Detailed Description
Exemplary embodiments of the present disclosure are described below with reference to the accompanying drawings, in which various details of embodiments of the present disclosure are included to assist understanding, and which are to be considered as merely exemplary. Accordingly, those of ordinary skill in the art will recognize that various changes and modifications of the embodiments described herein can be made without departing from the scope and spirit of the present disclosure. Also, descriptions of well-known functions and constructions are omitted in the following description for clarity and conciseness.
It is to be understood that the described embodiments are only a few, and not all, of the disclosed embodiments. All other embodiments, which can be derived by a person skilled in the art from the embodiments disclosed herein without making any creative effort, shall fall within the protection scope of the present disclosure.
It should be noted that the terminal device involved in the embodiments of the present disclosure may include, but is not limited to, a mobile phone, a Personal Digital Assistant (PDA), a wireless handheld device, a Tablet Computer (Tablet Computer), a computing device on a vehicle, and other intelligent devices; the display device may include, but is not limited to, a personal computer, a television, a display coupled to a vehicle, and the like, which have a display function.
In addition, the term "and/or" herein is only one kind of association relationship describing an associated object, and means that there may be three kinds of relationships, for example, a and/or B, which may mean: a exists alone, A and B exist simultaneously, and B exists alone. In addition, the character "/" herein generally indicates that the former and latter related objects are in an "or" relationship.
Although the existing scheme of pulling conversation resources in advance by streaming can significantly reduce the response time of voice interaction, in the process of streaming voice recognition, it is not known when a user stops speaking, and it is necessary to continuously invoke a conversation service when a voice recognition result changes, for example, for a request statement of the user, "i want to listen to a song of rice fragrance", the conversation service receives in sequence:
A. i am concerned with
B. I want to
C. I want to listen to
D. I want to listen to rice
E. I want to listen to rice fragrance
F. I want to listen to the song with rice fragrance (middle recognition result before the end point of VAD, corresponding to time 1.5 in FIG. 3)
G. I want to listen to the song of Daoxiang (final recognition result after VAD tail time, corresponding to time 3 in FIG. 3)
Because the intermediate recognition results a, B, C, D, E, and F are each different from the previous ones, a dialogue service needs to be invoked, and corresponding results are obtained and cached, resulting in an increase in the request amount of the dialogue service, which is about n-1 times of the conventional scheme, where n is the average length of all intermediate recognition results and the final recognition result.

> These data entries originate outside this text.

-- ==== Sys2Proof/Laws/Assembler.lean ====
section
/-! SUPPORT. The emitted word of each format as its fields, and the lexer over runs of one token. -/

namespace Sys2Proof.Asm

theorem toNat_opcodeBits (op : Opcode) : (BitVec.ofNat 16 op.number.val <<< 12).toNat = op.number.val * 4096 := by
  have := op.number.isLt
  simp only [BitVec.toNat_shiftLeft, BitVec.toNat_ofNat, Nat.shiftLeft_eq]
  omega

/-- Or-ing a field into bits that are all 0 adds it. -/
theorem toNat_or_field {w : Word} {lo : Nat} (n : Nat) (hlo : 2 ^ lo ∣ w.toNat) (hn : n < 2 ^ lo) :
    w.toNat ||| n = w.toNat + n := by
  obtain ⟨k, hk⟩ := hlo
  rw [hk, Nat.mul_comm, ← Nat.shiftLeft_eq, Nat.shiftLeft_add_eq_or_of_lt hn]

theorem toNat_placeReg {w : Word} {hi : Nat} (r : Reg) (h3 : 3 ≤ hi) (h : hi ≤ 15) (hw : 2 ^ (hi + 1) ∣ w.toNat) :
    (w ||| (BitVec.ofNat 16 r.val <<< (hi - 3))).toNat = w.toNat + r.val * 2 ^ (hi - 3) := by
  have hr : r.val * 2 ^ (hi - 3) < 2 ^ (hi + 1) := by
    have : (2 : Nat) ^ (hi + 1) = 16 * 2 ^ (hi - 3) := by
      rw [show (16 : Nat) = 2 ^ 4 from rfl, ← pow_add]
      congr 1
      omega
    rw [this]
    exact Nat.mul_lt_mul_of_pos_right r.isLt (by positivity)
  have hle : (2 : Nat) ^ (hi + 1) ≤ 2 ^ 16 := Nat.pow_le_pow_right (by omega) (by omega)
  have h16 : r.val % 2 ^ 16 = r.val := Nat.mod_eq_of_lt (by omega)
  rw [BitVec.toNat_or, BitVec.toNat_shiftLeft, BitVec.toNat_ofNat, h16, Nat.shiftLeft_eq,
    Nat.mod_eq_of_lt (lt_of_lt_of_le hr hle), toNat_or_field _ hw hr]

/-- Format RRW (30_encoding.md R72). -/
theorem emitWord_rrw (op : Opcode) (a b c : Reg) :
    emitWord op [.reg a, .reg b, .reg c] = packFields op (bits4 a) (bits4 b) (bits4 c) := by
  have h0 := toNat_opcodeBits op
  have h1 := toNat_placeReg (w := BitVec.ofNat 16 op.number.val <<< 12) (hi := 11) a (by omega) (by omega) (by rw [h0]; omega)
  have h2 := toNat_placeReg (hi := 7) b (by omega) (by omega) (by rw [h1, h0]; omega)
  have h3 := toNat_placeReg (hi := 3) c (by omega) (by omega) (by rw [h2, h1, h0]; omega)
  apply BitVec.eq_of_toNat_eq
  rw [toNat_packFields, toNat_bits4, toNat_bits4, toNat_bits4]
  simp only [emitWord, placeArgs]
  rw [h3, h2, h1, h0]
  omega

/-- Formats RW and RR (30_encoding.md R72). -/
theorem emitWord_two (op : Opcode) (a b : Reg) :
    emitWord op [.reg a, .reg b] = packFields op (bits4 a) (bits4 b) 0#4 := by
  have h0 := toNat_opcodeBits op
  have h1 := toNat_placeReg (w := BitVec.ofNat 16 op.number.val <<< 12) (hi := 11) a (by omega) (by omega) (by rw [h0]; omega)
  have h2 := toNat_placeReg (hi := 7) b (by omega) (by omega) (by rw [h1, h0]; omega)
  apply BitVec.eq_of_toNat_eq
  rw [toNat_packFields, toNat_bits4, toNat_bits4]
  simp only [emitWord, placeArgs]
  rw [h2, h1, h0]
  simp

/-- Format R (30_encoding.md R72). -/
theorem emitWord_one (op : Opcode) (a : Reg) : emitWord op [.reg a] = packFields op (bits4 a) 0#4 0#4 := by
  have h0 := toNat_opcodeBits op
  have h1 := toNat_placeReg (w := BitVec.ofNat 16 op.number.val <<< 12) (hi := 11) a (by omega) (by omega) (by rw [h0]; omega)
  apply BitVec.eq_of_toNat_eq
  rw [toNat_packFields, toNat_bits4]
  simp only [emitWord, placeArgs]
  rw [h1, h0]
  simp

/-- The rest of an identifier, up to a blank (30_encoding.md R84). -/
theorem lexFrom_word (start off : Nat) (name cs rest : List Char) (c : Char)
    (hcs : ∀ d ∈ cs, (isLetter d || isDigit d) = true) (hc : (isLetter c || isDigit c) = false)
    (hb : isBlank c = true) :
    lexFrom (.word start name) off (cs ++ c :: rest) =
      (lexFrom .idle (off + byteLength cs + c.utf8Size) rest).map
        fun us => ⟨.identifier (name ++ cs), ⟨start, off + byteLength cs⟩⟩ :: us := by
  induction cs generalizing name off with
  | nil =>
    simp only [List.nil_append, lexFrom, lexChar, hc, Bool.false_eq_true, if_false, lexIdle, hb, if_true, withTokens,
      byteLength, Nat.add_zero, List.append_nil]
    cases lexFrom .idle (off + c.utf8Size) rest <;> rfl
  | cons d ds ih =>
    simp only [List.mem_cons, forall_eq_or_imp] at hcs
    rw [List.cons_append, lexFrom]
    simp only [lexChar, hcs.1, if_true]
    rw [ih _ _ hcs.2]
    simp only [byteLength, List.append_assoc, List.singleton_append, List.nil_append, ← Nat.add_assoc]
    cases lexFrom .idle (off + d.utf8Size + byteLength ds + c.utf8Size) rest <;> rfl

end Sys2Proof.Asm
end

Compared with the traditional man-machine voice interaction scheme, the scheme for pulling the conversation resources in advance in the streaming mode can directly return the conversation result of the intermediate recognition result E when the final recognition result G is received so as to reduce the response time of voice interaction, but the previous request results of the intermediate recognition results A, B, C and D to the conversation service cannot be adopted, the conversation service still needs to carry out calculation of a conversation model and resource acquisition, a large amount of conversation service calculation resource waste is caused, especially, when the interfaces of a weather service provider and an audio content provider are called to acquire response resources, the charging is carried out according to times, and the corresponding economic cost is further increased.
Therefore, it is desirable to provide a voice interaction processing method to reduce invalid calls to a dialog service and thus reduce the cost while reducing the response time of voice interaction.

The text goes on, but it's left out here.